>>>>

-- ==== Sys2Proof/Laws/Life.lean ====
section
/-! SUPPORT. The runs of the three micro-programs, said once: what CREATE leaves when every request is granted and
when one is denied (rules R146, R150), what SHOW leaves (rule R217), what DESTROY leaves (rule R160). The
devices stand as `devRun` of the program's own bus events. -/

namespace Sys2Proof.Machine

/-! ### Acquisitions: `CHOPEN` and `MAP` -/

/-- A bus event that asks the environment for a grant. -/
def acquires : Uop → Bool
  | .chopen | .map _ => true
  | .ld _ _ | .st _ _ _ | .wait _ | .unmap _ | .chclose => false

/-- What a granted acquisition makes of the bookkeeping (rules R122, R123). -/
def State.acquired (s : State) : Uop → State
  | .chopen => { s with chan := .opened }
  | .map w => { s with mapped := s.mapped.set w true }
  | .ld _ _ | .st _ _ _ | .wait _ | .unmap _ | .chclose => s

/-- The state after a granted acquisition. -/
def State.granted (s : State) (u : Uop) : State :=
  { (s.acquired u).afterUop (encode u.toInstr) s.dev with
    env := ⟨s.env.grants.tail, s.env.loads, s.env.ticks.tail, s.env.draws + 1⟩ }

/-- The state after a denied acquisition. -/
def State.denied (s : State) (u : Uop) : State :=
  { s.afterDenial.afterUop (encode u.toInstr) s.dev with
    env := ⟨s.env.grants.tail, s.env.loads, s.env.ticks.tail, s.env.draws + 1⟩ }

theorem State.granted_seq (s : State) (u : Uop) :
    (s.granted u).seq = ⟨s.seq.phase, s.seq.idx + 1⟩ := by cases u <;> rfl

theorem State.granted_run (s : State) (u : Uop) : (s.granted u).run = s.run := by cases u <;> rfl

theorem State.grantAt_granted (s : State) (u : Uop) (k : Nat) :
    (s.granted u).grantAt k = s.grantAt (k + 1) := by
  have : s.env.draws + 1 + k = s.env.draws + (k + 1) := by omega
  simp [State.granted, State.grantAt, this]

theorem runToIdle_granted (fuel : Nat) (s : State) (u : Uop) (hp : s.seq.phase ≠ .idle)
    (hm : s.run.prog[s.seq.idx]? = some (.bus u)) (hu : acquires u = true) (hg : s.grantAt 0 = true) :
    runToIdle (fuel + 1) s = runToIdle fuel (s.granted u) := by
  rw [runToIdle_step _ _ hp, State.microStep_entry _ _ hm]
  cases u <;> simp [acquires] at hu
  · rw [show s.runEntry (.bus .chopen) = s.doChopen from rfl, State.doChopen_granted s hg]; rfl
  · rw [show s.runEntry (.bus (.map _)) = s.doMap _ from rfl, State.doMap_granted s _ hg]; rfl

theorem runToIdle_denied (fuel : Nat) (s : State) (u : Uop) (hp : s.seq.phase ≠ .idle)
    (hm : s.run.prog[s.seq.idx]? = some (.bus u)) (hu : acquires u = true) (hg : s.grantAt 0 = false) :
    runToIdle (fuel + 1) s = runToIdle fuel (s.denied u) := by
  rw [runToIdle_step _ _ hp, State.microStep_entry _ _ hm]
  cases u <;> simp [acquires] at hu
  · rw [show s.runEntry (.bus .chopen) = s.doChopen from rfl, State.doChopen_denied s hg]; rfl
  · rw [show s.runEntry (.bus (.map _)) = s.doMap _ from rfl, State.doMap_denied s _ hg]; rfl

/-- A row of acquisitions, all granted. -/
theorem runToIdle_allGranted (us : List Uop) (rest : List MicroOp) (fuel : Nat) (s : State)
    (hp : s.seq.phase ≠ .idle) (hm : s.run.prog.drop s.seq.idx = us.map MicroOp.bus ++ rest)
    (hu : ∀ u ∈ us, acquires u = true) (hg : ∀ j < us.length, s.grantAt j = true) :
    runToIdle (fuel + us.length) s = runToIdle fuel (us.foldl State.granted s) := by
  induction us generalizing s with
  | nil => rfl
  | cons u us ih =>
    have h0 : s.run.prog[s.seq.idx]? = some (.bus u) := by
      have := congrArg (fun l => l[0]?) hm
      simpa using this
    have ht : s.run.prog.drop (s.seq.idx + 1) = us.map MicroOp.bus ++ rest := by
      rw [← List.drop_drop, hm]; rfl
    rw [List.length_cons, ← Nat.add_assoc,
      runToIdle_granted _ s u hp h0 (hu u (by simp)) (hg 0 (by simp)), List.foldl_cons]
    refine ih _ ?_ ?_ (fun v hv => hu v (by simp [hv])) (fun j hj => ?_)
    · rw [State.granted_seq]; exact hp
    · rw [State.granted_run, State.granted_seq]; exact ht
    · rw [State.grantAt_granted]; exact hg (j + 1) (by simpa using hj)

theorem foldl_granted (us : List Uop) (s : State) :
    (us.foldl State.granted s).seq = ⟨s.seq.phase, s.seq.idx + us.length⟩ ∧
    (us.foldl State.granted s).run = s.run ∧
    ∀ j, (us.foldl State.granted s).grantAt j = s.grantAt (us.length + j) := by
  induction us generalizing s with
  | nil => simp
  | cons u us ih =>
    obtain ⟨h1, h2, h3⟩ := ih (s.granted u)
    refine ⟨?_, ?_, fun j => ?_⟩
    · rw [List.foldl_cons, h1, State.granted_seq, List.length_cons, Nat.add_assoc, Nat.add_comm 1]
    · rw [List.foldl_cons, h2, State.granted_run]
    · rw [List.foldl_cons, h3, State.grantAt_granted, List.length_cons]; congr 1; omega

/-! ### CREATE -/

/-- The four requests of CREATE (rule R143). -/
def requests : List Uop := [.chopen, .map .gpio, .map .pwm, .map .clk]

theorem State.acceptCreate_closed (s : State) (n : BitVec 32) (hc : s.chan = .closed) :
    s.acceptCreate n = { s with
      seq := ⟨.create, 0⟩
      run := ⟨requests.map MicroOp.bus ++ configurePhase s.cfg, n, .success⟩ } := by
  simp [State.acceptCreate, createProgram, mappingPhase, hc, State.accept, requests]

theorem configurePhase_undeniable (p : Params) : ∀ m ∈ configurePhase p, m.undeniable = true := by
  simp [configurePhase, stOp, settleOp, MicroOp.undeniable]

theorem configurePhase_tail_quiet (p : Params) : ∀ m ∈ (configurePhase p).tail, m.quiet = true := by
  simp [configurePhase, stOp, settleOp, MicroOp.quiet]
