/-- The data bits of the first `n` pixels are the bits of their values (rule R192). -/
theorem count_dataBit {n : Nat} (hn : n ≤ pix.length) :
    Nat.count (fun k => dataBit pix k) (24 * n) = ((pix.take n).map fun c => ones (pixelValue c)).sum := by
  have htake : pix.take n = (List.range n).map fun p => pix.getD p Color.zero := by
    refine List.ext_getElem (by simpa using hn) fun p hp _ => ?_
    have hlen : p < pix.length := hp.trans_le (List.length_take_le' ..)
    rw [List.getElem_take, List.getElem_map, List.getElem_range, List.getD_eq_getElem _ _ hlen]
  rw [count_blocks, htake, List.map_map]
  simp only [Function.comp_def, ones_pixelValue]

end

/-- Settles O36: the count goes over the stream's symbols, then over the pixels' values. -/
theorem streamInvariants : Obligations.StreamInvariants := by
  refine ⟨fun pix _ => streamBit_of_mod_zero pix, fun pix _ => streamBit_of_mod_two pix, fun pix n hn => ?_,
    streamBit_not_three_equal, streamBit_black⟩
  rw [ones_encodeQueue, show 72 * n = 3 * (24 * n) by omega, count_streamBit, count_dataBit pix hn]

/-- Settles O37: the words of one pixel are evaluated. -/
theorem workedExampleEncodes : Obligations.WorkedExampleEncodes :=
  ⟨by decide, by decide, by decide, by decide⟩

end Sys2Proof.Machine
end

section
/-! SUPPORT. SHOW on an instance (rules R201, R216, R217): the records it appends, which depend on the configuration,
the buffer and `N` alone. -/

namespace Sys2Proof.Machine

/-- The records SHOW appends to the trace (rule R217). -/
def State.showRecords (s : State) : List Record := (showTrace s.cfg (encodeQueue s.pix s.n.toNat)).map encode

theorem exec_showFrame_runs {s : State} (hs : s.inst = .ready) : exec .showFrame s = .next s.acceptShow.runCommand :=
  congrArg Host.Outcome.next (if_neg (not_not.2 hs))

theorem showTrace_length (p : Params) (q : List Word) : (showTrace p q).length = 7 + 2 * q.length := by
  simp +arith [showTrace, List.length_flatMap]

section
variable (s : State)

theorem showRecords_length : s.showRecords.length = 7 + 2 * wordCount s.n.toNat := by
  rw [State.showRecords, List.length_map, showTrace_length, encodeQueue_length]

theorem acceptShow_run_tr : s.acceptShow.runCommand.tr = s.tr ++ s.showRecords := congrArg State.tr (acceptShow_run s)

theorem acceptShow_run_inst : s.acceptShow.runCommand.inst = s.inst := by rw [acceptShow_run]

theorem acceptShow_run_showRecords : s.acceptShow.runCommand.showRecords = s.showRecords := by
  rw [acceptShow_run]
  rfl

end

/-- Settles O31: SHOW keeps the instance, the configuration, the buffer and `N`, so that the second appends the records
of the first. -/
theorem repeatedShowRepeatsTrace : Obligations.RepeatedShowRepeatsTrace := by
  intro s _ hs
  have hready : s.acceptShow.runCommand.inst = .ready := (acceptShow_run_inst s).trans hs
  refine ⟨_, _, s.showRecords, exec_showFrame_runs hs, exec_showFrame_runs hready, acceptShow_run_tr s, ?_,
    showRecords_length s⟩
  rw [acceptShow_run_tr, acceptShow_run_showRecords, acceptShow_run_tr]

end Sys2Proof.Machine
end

<<<<
>>>>

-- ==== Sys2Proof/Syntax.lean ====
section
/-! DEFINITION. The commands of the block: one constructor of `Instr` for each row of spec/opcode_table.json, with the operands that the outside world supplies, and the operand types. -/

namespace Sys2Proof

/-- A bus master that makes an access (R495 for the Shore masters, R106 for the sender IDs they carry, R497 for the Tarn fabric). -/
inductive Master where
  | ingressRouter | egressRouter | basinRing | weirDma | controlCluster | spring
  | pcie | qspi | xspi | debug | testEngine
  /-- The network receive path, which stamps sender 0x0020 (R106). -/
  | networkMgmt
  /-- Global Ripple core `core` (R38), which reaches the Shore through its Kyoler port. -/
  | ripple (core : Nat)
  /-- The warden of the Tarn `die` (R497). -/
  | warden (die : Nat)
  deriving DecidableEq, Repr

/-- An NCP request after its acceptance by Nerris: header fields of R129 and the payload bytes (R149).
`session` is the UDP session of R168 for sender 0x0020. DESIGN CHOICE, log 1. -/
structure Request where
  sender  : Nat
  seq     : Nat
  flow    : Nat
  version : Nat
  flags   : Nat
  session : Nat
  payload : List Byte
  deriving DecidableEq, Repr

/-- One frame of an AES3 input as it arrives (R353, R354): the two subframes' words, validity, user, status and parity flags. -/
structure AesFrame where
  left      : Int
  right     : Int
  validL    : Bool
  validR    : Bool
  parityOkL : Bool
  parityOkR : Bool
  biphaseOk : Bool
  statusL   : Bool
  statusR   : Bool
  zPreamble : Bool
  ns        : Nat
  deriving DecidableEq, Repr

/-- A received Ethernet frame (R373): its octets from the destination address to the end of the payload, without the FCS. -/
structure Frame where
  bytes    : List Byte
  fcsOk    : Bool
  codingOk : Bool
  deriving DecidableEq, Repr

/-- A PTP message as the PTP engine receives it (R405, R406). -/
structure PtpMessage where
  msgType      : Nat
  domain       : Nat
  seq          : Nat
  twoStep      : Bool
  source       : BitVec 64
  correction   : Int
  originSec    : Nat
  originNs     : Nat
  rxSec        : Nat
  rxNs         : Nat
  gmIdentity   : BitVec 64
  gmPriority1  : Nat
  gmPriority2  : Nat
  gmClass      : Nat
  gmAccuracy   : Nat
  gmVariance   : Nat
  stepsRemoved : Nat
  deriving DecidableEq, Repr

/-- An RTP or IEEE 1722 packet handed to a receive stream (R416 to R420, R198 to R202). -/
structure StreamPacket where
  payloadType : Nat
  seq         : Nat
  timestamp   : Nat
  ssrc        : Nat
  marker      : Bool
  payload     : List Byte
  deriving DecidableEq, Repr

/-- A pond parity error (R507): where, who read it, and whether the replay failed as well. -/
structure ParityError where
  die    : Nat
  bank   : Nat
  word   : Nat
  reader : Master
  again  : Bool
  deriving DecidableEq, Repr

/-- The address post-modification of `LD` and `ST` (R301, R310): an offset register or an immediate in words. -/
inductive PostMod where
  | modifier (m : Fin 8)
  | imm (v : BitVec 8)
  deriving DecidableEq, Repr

<<<<

Show the lines above that have the word "stOp".

  simp [configurePhase, stOp, settleOp, MicroOp.undeniable]
  simp [configurePhase, stOp, settleOp, MicroOp.quiet]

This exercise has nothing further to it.